(RECORDED INFORMATION Opens)
-- ==== Sys2Proof/Syntax.lean ====
section
/-! DEFINITION. The commands of the GZ6400 block: one constructor of `Instr` per row of the table of
operations and events, with the operands the rule gives it. A command is something that reaches the chip from
outside (a request, a frame, a block, an edge on a pin) or an event that the spec lists as one whole step. -/

namespace Sys2Proof

/-- One parallel move of a setter instruction (R296). -/
structure Move where
  en : Bool
  act : Fin 4
  w : Fin 64
  mode : Fin 8
  pi : Fin 8
  mi : Fin 8
  deriving DecidableEq, Repr

/-- The P-bus operand field of a MAC instruction (R298). -/
structure Pb where
  en : Bool
  pn : Fin 4
  inc : Bool
  deriving DecidableEq, Repr

/-- Operands of a MAC class instruction (R297). -/
structure MacOp where
  s : Bool
  acc : Fin 8
  wa : Fin 64
  wb : Fin 64
  pb : Pb
  x : Move
  y : Move
  deriving DecidableEq, Repr

/-- Operands of an ALU class instruction (R299). -/
structure AluOp where
  s : Bool
  wd : Fin 64
  wa : Fin 64
  wb : Fin 64
  x : Move
  y : Move
  deriving DecidableEq, Repr

/-- Operands of an accumulator class instruction (R300). -/
structure AccOp where
  s : Bool
  accd : Fin 8
  accs : Fin 8
  w : Fin 64
  sh : Fin 64
  x : Move
  y : Move
  deriving DecidableEq, Repr

/-- Operands of a far load or store (R302). -/
structure FarOp where
  space : Fin 4
  size : Fin 16
  w : Fin 64
  pn : Fin 16
  mn : Fin 16
  mode : Fin 4
  disp : BitVec 16
  deriving DecidableEq, Repr

/-- How the bus matrix answers a far access of a setter (R286). -/
inductive FarReply where
  /-- The target performed the access. -/
  | done
  /-- The read returned a poison indication (R270). -/
  | poison
  /-- The matrix refused the access (R322). -/
  | error
  deriving DecidableEq, Repr

/-- The outcome of the ECC check of one unit or word (R269). -/
inductive Ecc where
  | clean | corrected | uncorrectable
  deriving DecidableEq, Repr

/-- A request that a class issues to the HBM controller (R259, R260): class, write or read, partition-space address, bytes, a write's data
and whether they carry a poison indication, and the CLOSE page hint of a DMA descriptor (R261). -/
structure HbmUnit where
  cls : Fin 11
  write : Bool
  addr : Nat
  len : Nat
  data : List Byte
  poison : Bool
  close : Bool
  deriving DecidableEq, Repr

/-- Where an uncorrectable SRAM word lies (R253). -/
inductive SramPlace where
  | chase (half : Fin 2) (offset : Nat)
  | fengine (stream : Fin 1024)
  | equalizer (stream : Fin 1024) (channel : Nat)
  | weightStore (forme : Fin 4096)
  | ledger (slot : Nat)
  | trigger
  | ingest (stream : Fin 1024)
  | truss (bundle : Fin 256)
  | dma (channel : Fin 32)
  | output (stream : Fin 256)
  | resultBuffer (platen : Fin 64)
  | queueEntry (platen : Fin 64)
  | formeState (forme : Fin 4096)
  | segmentQueue (stream : Fin 1024)
  | reportRing
  | hbmQueue (stack : Fin 6) (pc : Fin 32)
  | stagingStore
  | mainWord (addr : Nat)
  deriving DecidableEq, Repr

/-- Who writes a register that both the dictionary and the control space reach: a session's request (0 = CAN or the
boot configuration, 1-8 = BDP), a setter, or debug (R322, R324). -/
inductive Requester where
  | session (k : Fin 9)
  | setter (n : Fin 8)
  | debug
  deriving DecidableEq, Repr

/-- One request at a bus-matrix target port: the master's number, a write's data or a read's length, the
byte address (R322, R323). -/
structure MatrixReq where
  master : Fin 12
  write : Bool
  addr : Nat
  len : Nat
  data : List Byte
  deriving DecidableEq, Repr

/-- The values read from one regulator in a PMBus poll (R422). -/
structure RegReading where
  reg : Fin 16
  voutMode : BitVec 8
  vout : BitVec 16
  iout : BitVec 32
  statusWord : BitVec 16
  temperature : BitVec 16
  deriving DecidableEq, Repr

/-- A received BDP datagram (R377) with the addresses it came from; the request code is the command's. -/
structure Bdp where
  version : BitVec 4
  auth : Bool
  more : Bool
  session : BitVec 16
  reqId : BitVec 32
  length : BitVec 16
  body : List Byte
  tag : List Byte
  v6 : Bool
  ip : List Byte
  port : BitVec 16
  mac : BitVec 48
  deriving DecidableEq, Repr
(RECORDED INFORMATION Closes)
■ **WHAT IS REQUIRED**: In the data above, which lines have "platen"? Report each of them.

■ **RESULT BELOW**:
  | resultBuffer (platen : Fin 64)
  | queueEntry (platen : Fin 64)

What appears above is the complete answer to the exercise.